### [WHAT IS NEEDED]
Every entry should be given again exactly, with nothing dropped.

### [MATERIAL SUPPLIED]

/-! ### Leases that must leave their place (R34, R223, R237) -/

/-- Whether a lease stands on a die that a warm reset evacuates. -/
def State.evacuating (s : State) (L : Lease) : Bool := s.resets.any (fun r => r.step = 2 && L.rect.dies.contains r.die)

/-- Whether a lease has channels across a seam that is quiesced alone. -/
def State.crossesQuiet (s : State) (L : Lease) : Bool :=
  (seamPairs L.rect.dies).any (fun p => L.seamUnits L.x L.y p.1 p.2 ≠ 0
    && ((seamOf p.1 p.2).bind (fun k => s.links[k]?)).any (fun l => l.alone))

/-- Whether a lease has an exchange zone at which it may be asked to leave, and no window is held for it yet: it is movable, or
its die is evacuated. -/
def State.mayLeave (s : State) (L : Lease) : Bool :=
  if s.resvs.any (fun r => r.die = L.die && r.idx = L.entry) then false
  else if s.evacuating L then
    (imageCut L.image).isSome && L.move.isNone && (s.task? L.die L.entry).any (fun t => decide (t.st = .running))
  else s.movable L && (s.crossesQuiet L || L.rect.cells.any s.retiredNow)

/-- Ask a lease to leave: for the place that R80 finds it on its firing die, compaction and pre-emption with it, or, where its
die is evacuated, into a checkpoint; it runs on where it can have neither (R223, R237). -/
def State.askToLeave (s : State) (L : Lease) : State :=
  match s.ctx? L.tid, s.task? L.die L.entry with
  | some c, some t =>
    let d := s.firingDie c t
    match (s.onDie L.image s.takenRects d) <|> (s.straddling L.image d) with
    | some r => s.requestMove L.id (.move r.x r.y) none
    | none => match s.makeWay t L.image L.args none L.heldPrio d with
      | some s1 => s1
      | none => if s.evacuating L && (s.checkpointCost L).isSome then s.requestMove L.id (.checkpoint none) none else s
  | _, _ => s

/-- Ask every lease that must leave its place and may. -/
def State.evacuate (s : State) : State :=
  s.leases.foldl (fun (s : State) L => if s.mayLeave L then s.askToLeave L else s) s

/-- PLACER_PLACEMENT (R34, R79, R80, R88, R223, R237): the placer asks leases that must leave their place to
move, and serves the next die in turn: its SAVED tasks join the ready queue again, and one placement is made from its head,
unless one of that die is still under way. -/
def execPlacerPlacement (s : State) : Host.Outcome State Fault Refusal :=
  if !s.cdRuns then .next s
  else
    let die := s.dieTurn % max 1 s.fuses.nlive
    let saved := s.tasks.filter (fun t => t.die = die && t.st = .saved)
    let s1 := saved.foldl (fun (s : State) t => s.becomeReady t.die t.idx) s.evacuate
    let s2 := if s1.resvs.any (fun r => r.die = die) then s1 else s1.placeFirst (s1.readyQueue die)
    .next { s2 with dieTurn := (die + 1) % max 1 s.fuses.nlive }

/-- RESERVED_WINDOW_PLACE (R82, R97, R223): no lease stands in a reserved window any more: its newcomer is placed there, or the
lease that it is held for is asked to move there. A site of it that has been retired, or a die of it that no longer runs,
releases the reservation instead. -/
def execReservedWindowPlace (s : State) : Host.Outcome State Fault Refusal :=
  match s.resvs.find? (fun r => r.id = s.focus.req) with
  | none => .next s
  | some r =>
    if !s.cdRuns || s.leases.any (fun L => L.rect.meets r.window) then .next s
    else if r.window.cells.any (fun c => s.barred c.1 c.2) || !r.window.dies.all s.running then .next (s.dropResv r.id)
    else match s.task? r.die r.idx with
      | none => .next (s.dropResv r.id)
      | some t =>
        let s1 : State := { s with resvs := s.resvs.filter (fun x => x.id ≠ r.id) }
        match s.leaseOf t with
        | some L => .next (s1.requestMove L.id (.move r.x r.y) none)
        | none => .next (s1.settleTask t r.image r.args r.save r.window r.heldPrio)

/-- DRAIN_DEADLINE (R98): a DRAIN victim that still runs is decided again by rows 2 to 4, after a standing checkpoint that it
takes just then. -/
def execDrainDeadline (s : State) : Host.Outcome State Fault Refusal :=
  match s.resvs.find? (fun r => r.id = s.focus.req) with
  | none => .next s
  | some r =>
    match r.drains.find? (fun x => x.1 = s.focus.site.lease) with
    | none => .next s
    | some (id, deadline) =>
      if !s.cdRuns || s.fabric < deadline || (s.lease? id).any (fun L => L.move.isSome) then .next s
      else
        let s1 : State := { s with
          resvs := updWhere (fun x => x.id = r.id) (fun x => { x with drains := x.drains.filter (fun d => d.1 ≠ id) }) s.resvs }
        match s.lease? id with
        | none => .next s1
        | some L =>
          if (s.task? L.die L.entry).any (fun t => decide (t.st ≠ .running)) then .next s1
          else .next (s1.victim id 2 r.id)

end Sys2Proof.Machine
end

### [YOUR SOLUTION]
/-! ### Leases that must leave their place (R34, R223, R237) -/

/-- Whether a lease stands on a die that a warm reset evacuates. -/
def State.evacuating (s : State) (L : Lease) : Bool := s.resets.any (fun r => r.step = 2 && L.rect.dies.contains r.die)

/-- Whether a lease has channels across a seam that is quiesced alone. -/
def State.crossesQuiet (s : State) (L : Lease) : Bool :=
  (seamPairs L.rect.dies).any (fun p => L.seamUnits L.x L.y p.1 p.2 ≠ 0
    && ((seamOf p.1 p.2).bind (fun k => s.links[k]?)).any (fun l => l.alone))

/-- Whether a lease has an exchange zone at which it may be asked to leave, and no window is held for it yet: it is movable, or
its die is evacuated. -/
def State.mayLeave (s : State) (L : Lease) : Bool :=
  if s.resvs.any (fun r => r.die = L.die && r.idx = L.entry) then false
  else if s.evacuating L then
    (imageCut L.image).isSome && L.move.isNone && (s.task? L.die L.entry).any (fun t => decide (t.st = .running))
  else s.movable L && (s.crossesQuiet L || L.rect.cells.any s.retiredNow)

/-- Ask a lease to leave: for the place that R80 finds it on its firing die, compaction and pre-emption with it, or, where its
die is evacuated, into a checkpoint; it runs on where it can have neither (R223, R237). -/
def State.askToLeave (s : State) (L : Lease) : State :=
  match s.ctx? L.tid, s.task? L.die L.entry with
  | some c, some t =>
    let d := s.firingDie c t
    match (s.onDie L.image s.takenRects d) <|> (s.straddling L.image d) with
    | some r => s.requestMove L.id (.move r.x r.y) none
    | none => match s.makeWay t L.image L.args none L.heldPrio d with
      | some s1 => s1
      | none => if s.evacuating L && (s.checkpointCost L).isSome then s.requestMove L.id (.checkpoint none) none else s
  | _, _ => s

/-- Ask every lease that must leave its place and may. -/
def State.evacuate (s : State) : State :=
  s.leases.foldl (fun (s : State) L => if s.mayLeave L then s.askToLeave L else s) s

/-- PLACER_PLACEMENT (R34, R79, R80, R88, R223, R237): the placer asks leases that must leave their place to
move, and serves the next die in turn: its SAVED tasks join the ready queue again, and one placement is made from its head,
unless one of that die is still under way. -/
def execPlacerPlacement (s : State) : Host.Outcome State Fault Refusal :=
  if !s.cdRuns then .next s
  else
    let die := s.dieTurn % max 1 s.fuses.nlive
    let saved := s.tasks.filter (fun t => t.die = die && t.st = .saved)
    let s1 := saved.foldl (fun (s : State) t => s.becomeReady t.die t.idx) s.evacuate
    let s2 := if s1.resvs.any (fun r => r.die = die) then s1 else s1.placeFirst (s1.readyQueue die)
    .next { s2 with dieTurn := (die + 1) % max 1 s.fuses.nlive }

/-- RESERVED_WINDOW_PLACE (R82, R97, R223): no lease stands in a reserved window any more: its newcomer is placed there, or the
lease that it is held for is asked to move there. A site of it that has been retired, or a die of it that no longer runs,
releases the reservation instead. -/
def execReservedWindowPlace (s : State) : Host.Outcome State Fault Refusal :=
  match s.resvs.find? (fun r => r.id = s.focus.req) with
  | none => .next s
  | some r =>
    if !s.cdRuns || s.leases.any (fun L => L.rect.meets r.window) then .next s
    else if r.window.cells.any (fun c => s.barred c.1 c.2) || !r.window.dies.all s.running then .next (s.dropResv r.id)
    else match s.task? r.die r.idx with
      | none => .next (s.dropResv r.id)
      | some t =>
        let s1 : State := { s with resvs := s.resvs.filter (fun x => x.id ≠ r.id) }
        match s.leaseOf t with
        | some L => .next (s1.requestMove L.id (.move r.x r.y) none)
        | none => .next (s1.settleTask t r.image r.args r.save r.window r.heldPrio)

/-- DRAIN_DEADLINE (R98): a DRAIN victim that still runs is decided again by rows 2 to 4, after a standing checkpoint that it
takes just then. -/
def execDrainDeadline (s : State) : Host.Outcome State Fault Refusal :=
  match s.resvs.find? (fun r => r.id = s.focus.req) with
  | none => .next s
  | some r =>
    match r.drains.find? (fun x => x.1 = s.focus.site.lease) with
    | none => .next s
    | some (id, deadline) =>
      if !s.cdRuns || s.fabric < deadline || (s.lease? id).any (fun L => L.move.isSome) then .next s
      else
        let s1 : State := { s with
          resvs := updWhere (fun x => x.id = r.id) (fun x => { x with drains := x.drains.filter (fun d => d.1 ≠ id) }) s.resvs }
        match s.lease? id with
        | none => .next s1
        | some L =>
          if (s.task? L.die L.entry).any (fun t => decide (t.st ≠ .running)) then .next s1
          else .next (s1.victim id 2 r.id)

end Sys2Proof.Machine
end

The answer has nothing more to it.